From the entries below, retype only the lines from the one with "-- ==== Sys2Proof/Laws/Step.lean" through the one with "## Transactions -/", exactly as written.
─── Data in this exercise ───
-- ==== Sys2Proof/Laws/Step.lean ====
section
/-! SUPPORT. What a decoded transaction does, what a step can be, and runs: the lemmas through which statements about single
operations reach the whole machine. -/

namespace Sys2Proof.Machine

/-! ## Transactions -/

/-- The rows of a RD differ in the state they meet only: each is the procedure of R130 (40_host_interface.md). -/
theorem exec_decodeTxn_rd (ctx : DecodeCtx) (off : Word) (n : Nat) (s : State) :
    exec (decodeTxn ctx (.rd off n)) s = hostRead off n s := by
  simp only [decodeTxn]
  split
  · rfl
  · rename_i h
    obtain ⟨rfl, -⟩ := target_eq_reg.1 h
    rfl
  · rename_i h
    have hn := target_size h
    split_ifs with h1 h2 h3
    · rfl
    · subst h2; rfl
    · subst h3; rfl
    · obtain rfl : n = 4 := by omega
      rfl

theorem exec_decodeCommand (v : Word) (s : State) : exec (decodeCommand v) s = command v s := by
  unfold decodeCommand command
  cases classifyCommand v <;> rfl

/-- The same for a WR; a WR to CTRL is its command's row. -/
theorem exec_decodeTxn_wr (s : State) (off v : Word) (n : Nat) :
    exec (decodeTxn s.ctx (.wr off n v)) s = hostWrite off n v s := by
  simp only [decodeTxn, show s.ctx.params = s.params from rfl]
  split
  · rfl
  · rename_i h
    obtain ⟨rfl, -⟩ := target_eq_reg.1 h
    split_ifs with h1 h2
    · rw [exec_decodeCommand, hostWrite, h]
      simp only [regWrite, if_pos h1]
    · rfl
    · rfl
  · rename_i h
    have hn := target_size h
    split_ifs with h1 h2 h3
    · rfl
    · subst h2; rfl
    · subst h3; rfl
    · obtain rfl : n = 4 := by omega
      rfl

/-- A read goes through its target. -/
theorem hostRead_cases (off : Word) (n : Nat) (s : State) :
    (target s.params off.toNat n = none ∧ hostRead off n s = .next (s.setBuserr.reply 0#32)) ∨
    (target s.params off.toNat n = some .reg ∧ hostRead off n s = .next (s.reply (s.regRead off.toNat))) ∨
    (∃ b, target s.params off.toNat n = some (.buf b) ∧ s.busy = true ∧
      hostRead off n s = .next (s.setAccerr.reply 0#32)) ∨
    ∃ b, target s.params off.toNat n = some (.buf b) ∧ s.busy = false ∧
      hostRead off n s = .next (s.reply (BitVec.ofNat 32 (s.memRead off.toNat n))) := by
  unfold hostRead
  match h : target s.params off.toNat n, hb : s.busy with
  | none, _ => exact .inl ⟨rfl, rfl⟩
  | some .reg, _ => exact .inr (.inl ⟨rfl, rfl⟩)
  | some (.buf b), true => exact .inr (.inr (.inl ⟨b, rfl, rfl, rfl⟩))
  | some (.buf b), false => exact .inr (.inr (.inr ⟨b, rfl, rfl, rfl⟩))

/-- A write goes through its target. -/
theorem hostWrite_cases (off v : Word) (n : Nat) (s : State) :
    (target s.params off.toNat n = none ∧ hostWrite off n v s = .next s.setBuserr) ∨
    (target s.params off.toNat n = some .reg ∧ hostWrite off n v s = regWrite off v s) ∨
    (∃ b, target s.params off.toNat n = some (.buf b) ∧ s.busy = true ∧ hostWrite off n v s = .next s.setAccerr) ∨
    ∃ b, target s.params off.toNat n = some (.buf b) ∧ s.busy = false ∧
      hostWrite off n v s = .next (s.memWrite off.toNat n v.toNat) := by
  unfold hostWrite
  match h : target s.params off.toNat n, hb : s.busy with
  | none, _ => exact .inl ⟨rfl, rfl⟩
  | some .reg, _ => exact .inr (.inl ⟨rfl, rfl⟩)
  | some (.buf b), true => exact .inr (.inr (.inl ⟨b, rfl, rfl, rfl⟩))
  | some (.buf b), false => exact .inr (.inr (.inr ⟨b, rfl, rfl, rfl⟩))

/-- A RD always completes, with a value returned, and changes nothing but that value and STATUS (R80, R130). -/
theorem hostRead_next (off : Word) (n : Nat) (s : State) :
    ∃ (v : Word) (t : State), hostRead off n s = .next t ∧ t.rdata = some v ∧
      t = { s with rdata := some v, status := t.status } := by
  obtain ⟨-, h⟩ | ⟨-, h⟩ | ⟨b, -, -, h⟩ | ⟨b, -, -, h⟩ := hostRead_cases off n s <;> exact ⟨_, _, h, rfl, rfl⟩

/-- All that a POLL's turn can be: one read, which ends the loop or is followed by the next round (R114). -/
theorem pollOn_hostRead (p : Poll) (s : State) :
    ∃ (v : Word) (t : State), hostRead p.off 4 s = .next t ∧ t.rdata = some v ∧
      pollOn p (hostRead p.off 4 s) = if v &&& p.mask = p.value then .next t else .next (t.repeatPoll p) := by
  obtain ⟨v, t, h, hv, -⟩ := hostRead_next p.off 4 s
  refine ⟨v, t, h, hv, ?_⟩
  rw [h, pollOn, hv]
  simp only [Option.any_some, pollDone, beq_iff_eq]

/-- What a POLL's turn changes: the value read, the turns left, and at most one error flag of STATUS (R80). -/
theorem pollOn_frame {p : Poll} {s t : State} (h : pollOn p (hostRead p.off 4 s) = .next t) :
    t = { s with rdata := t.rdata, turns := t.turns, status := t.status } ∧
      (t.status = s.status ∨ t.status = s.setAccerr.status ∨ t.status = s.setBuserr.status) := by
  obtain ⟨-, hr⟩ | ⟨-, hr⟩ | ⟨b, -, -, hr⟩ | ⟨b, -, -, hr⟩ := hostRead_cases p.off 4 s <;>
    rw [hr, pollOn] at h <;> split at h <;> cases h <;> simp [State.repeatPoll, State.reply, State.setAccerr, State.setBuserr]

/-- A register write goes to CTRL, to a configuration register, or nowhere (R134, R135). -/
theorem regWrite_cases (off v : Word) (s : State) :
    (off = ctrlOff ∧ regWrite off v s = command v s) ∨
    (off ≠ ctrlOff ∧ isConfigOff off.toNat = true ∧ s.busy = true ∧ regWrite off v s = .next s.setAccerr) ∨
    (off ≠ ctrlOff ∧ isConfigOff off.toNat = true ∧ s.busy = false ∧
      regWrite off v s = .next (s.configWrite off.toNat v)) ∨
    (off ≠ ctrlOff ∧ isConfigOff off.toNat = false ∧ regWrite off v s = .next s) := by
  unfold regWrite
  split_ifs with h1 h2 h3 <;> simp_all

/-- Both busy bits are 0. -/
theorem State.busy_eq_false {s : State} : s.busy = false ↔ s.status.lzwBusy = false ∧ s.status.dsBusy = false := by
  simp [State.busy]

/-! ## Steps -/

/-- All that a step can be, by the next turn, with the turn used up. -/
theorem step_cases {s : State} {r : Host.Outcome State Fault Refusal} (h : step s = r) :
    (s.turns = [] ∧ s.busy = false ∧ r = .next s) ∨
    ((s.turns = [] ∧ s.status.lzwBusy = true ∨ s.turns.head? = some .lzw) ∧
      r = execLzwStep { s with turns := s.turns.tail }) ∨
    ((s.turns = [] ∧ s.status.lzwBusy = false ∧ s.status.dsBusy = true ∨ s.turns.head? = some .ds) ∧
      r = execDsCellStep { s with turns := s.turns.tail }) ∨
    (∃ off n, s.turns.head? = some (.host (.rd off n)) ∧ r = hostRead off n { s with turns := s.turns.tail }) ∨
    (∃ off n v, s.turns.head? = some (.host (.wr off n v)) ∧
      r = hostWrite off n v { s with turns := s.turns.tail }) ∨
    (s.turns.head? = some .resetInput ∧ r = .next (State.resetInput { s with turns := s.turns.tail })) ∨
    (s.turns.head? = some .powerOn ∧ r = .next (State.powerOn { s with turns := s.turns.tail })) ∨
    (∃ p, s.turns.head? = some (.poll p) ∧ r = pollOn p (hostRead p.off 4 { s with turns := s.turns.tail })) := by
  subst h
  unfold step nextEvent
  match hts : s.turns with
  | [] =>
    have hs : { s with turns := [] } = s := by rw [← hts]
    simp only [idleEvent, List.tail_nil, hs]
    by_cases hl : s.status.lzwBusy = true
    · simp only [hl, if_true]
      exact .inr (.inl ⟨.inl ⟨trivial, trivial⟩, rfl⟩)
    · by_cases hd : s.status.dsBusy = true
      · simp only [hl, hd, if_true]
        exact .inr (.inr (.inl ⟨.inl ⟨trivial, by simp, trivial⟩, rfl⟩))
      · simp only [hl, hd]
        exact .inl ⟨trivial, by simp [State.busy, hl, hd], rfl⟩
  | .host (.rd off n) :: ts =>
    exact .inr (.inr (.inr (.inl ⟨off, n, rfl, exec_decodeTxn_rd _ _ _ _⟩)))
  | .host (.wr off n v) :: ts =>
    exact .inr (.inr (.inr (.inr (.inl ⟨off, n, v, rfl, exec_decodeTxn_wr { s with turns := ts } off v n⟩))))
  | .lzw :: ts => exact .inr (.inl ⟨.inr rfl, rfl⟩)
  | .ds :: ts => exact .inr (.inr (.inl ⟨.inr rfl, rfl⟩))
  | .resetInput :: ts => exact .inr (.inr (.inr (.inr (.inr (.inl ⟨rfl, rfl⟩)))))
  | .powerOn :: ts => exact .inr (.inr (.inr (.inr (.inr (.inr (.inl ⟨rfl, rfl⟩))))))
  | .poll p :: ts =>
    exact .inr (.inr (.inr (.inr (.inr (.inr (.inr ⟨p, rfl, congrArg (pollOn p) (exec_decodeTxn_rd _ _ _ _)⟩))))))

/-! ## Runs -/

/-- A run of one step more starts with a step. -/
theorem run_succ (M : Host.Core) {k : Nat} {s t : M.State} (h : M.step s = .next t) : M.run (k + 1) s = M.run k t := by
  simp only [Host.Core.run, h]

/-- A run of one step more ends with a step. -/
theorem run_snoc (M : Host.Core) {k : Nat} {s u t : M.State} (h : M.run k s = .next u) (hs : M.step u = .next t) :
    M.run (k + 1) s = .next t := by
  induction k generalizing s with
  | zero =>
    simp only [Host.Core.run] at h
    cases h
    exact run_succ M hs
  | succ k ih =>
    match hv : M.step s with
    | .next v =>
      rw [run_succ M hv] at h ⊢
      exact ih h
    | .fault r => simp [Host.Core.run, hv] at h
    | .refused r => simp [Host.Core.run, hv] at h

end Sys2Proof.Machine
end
───
─── Data in this exercise ───
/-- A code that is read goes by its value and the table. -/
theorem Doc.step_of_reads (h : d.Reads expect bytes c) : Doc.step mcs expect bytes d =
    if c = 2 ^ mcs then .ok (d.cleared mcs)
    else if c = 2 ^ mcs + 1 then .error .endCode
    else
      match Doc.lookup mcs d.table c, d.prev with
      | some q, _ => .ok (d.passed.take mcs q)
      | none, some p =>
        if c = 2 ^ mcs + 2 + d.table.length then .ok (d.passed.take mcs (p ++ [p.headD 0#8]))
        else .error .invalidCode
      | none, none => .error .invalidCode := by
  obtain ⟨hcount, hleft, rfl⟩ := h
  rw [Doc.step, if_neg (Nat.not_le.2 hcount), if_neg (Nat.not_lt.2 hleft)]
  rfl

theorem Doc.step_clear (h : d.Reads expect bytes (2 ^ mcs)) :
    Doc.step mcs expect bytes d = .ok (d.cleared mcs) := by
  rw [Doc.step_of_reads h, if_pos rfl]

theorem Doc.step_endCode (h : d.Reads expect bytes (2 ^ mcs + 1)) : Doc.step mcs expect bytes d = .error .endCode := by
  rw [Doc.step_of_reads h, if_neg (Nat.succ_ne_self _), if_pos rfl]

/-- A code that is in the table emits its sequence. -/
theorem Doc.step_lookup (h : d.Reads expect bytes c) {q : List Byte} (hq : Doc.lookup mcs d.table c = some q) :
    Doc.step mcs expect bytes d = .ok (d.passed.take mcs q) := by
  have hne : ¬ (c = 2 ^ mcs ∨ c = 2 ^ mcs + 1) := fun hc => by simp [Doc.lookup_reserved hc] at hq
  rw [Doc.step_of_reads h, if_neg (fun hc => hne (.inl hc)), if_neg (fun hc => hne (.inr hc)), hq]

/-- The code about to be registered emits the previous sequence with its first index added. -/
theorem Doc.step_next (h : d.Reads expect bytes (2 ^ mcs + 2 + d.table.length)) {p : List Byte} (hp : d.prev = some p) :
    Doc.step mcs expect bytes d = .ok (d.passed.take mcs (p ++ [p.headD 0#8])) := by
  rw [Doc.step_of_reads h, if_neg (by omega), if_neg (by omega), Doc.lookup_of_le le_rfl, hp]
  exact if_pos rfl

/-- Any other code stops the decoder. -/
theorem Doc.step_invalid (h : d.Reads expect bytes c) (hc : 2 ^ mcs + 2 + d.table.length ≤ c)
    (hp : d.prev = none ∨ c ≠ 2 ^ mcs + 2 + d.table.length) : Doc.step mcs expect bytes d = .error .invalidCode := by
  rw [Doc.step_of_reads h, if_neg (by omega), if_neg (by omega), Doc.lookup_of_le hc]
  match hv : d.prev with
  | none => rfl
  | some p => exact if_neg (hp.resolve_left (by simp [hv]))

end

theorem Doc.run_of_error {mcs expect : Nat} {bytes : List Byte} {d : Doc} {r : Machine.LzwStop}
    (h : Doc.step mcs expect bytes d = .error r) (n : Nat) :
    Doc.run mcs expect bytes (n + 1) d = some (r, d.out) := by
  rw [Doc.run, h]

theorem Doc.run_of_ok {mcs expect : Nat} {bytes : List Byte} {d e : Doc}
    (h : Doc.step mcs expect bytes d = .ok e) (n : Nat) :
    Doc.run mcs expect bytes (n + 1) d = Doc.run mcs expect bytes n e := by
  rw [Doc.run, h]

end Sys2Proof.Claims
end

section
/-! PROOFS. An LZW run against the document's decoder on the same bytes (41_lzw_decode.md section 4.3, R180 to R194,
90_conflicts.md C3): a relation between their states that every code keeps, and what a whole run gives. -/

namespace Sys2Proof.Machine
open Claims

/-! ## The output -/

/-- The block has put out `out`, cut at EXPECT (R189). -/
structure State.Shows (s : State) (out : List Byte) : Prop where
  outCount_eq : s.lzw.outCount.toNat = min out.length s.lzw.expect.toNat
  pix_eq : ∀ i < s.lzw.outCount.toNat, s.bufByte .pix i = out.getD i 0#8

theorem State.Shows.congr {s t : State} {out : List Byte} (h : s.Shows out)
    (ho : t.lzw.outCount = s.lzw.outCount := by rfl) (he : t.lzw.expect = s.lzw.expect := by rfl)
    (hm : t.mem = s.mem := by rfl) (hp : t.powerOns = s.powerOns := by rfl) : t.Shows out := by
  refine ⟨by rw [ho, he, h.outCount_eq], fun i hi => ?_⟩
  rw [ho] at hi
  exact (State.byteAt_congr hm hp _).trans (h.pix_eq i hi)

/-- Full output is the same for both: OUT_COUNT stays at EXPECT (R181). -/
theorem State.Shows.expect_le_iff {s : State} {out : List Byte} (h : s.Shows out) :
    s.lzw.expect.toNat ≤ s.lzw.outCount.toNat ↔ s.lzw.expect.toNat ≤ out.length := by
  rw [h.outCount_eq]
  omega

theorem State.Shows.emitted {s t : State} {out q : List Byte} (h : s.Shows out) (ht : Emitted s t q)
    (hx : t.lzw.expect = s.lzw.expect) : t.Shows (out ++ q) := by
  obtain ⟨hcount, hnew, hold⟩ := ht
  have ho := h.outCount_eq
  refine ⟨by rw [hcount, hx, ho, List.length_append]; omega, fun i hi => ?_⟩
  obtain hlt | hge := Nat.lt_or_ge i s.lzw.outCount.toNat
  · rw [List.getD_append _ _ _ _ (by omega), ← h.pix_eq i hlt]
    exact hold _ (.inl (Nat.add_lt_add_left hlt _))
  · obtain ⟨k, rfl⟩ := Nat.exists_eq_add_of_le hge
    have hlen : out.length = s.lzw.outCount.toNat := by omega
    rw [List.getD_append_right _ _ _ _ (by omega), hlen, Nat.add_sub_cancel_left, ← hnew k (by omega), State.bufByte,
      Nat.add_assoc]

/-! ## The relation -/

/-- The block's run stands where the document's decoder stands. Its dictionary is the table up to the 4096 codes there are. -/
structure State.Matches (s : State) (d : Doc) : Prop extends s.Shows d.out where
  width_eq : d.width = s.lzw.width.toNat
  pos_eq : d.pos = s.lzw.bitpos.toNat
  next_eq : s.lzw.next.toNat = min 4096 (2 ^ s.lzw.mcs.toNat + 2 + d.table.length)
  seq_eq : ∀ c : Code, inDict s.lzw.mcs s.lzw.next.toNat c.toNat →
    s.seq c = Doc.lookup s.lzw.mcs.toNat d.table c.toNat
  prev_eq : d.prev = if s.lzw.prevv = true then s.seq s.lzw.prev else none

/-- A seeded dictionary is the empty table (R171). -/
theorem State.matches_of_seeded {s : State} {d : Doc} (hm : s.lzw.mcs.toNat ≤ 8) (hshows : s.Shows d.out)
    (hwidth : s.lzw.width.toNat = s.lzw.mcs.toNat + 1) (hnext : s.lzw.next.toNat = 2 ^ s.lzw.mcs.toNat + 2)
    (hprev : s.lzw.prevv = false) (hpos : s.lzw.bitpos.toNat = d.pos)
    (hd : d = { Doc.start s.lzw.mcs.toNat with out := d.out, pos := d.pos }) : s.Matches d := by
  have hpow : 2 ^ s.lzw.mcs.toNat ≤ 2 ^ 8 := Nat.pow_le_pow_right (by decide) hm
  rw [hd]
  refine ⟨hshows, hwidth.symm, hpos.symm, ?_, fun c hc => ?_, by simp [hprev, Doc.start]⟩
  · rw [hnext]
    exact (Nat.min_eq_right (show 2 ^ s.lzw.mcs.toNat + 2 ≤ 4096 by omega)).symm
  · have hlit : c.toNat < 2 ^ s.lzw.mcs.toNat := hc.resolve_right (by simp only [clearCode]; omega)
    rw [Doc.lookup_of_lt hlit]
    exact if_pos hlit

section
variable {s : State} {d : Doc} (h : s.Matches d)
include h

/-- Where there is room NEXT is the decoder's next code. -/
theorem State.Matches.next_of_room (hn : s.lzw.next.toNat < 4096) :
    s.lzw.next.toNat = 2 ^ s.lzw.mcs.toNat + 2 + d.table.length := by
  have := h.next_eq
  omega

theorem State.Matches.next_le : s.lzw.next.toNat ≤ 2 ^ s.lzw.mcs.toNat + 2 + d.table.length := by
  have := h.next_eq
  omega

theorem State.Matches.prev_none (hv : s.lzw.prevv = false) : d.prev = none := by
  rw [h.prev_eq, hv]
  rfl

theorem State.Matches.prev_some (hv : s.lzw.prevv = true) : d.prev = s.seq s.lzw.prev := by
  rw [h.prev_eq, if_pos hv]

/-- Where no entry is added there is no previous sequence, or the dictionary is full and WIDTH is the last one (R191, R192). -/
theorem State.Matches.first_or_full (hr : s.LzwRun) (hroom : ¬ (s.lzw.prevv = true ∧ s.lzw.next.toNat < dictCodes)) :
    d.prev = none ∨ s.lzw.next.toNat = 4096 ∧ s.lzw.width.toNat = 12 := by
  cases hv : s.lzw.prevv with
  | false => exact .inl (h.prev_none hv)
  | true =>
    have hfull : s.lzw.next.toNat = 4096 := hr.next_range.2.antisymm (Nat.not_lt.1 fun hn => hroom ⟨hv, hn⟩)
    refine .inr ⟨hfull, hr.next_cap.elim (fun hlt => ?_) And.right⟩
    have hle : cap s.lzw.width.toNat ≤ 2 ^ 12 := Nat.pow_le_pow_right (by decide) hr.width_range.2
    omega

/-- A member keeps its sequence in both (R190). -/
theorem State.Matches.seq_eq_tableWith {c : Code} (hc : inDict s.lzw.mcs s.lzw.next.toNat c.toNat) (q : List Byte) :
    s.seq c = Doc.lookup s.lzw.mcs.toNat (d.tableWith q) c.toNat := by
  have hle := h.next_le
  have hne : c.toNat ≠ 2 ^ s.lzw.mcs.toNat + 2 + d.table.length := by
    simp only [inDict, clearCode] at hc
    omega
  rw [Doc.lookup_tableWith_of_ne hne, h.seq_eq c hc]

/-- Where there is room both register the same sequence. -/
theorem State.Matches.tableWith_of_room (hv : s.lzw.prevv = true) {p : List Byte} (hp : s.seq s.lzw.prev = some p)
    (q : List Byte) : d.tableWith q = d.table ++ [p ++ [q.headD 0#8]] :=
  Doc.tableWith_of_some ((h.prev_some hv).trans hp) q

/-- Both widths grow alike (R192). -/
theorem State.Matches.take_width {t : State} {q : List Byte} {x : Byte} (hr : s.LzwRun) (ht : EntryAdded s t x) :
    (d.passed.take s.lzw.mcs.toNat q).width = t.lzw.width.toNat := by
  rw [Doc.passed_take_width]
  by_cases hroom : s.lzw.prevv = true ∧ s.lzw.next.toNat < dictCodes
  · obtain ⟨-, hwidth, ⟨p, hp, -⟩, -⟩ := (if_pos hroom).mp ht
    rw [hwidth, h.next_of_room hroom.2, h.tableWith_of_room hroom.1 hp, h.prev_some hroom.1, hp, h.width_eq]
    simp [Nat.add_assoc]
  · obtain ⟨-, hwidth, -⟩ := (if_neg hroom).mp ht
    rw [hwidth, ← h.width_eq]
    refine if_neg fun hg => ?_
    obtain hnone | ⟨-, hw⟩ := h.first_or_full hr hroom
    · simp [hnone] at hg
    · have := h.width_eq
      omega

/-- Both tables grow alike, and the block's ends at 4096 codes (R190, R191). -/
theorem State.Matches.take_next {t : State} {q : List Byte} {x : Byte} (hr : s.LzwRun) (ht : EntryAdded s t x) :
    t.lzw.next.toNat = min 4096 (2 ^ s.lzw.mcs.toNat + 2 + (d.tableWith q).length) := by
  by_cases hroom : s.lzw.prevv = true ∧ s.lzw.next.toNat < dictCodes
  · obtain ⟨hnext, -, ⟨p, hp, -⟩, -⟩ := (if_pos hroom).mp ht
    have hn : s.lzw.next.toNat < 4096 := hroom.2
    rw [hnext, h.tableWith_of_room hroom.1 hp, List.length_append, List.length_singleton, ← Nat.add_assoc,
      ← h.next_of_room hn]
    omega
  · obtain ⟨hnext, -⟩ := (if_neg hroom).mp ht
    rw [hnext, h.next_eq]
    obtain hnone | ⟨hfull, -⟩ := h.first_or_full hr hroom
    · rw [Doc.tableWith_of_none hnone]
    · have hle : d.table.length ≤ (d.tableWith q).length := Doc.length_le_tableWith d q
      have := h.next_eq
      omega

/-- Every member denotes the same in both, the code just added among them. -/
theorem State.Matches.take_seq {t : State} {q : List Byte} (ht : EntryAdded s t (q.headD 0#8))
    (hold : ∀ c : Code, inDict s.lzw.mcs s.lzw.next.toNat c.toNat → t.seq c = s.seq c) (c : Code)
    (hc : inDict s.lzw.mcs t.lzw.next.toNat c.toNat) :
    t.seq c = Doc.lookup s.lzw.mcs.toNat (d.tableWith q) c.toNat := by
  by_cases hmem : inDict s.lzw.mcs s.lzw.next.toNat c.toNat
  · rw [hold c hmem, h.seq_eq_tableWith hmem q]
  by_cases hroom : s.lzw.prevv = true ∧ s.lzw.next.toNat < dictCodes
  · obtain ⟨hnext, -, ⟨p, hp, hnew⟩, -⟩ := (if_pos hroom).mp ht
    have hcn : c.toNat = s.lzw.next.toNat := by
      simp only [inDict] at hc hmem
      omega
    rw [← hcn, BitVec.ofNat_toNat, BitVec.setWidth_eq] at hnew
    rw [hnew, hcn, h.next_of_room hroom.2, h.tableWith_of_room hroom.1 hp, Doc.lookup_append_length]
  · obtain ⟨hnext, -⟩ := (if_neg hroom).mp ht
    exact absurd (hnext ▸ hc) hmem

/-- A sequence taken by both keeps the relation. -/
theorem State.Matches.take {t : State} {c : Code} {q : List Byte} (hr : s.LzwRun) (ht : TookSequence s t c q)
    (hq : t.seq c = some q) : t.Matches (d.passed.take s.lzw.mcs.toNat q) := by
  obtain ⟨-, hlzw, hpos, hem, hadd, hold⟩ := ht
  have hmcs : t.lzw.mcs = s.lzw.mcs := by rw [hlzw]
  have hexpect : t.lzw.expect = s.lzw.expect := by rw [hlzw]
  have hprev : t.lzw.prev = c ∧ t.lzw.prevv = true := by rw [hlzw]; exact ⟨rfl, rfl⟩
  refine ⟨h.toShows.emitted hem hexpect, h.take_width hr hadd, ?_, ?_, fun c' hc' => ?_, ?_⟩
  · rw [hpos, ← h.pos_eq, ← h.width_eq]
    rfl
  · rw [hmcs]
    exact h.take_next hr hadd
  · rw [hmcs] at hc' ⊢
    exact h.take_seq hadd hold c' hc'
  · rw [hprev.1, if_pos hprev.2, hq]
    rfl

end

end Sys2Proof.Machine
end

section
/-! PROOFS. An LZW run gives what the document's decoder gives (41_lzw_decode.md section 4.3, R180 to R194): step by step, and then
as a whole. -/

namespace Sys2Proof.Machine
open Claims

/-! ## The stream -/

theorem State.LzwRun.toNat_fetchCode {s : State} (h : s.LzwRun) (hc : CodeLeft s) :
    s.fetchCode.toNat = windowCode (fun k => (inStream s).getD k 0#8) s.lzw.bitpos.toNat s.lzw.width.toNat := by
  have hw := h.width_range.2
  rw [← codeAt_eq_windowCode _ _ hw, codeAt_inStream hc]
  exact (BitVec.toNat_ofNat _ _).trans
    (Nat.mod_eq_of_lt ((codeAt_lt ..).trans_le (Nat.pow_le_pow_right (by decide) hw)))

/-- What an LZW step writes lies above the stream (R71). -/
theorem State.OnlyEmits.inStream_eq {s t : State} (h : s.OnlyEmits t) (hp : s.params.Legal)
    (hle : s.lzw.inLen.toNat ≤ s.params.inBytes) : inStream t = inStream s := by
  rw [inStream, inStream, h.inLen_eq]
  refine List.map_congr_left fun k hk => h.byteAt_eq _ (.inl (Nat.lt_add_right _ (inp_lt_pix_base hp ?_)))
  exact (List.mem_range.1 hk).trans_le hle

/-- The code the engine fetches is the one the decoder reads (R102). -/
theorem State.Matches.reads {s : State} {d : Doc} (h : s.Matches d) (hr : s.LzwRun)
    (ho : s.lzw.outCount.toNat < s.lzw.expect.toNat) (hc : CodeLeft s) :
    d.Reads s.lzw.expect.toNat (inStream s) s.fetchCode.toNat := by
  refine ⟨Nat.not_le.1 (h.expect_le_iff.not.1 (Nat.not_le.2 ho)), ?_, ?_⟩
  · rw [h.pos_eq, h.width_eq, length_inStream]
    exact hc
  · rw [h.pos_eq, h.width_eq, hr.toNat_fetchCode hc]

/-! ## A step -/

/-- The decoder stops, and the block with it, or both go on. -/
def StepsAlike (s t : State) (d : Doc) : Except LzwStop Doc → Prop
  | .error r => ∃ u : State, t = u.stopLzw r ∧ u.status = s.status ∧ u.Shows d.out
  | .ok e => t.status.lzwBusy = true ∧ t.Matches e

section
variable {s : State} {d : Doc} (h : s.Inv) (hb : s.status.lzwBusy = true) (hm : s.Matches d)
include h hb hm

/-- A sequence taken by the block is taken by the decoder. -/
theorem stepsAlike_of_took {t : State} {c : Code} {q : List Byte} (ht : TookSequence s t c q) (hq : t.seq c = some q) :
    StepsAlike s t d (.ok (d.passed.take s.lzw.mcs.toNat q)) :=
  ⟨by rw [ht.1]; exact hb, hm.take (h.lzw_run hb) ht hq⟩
───
> _Solution for this task_:
-- ==== Sys2Proof/Laws/Step.lean ====
section
/-! SUPPORT. What a decoded transaction does, what a step can be, and runs: the lemmas through which statements about single
operations reach the whole machine. -/

namespace Sys2Proof.Machine

/-! ## Transactions -/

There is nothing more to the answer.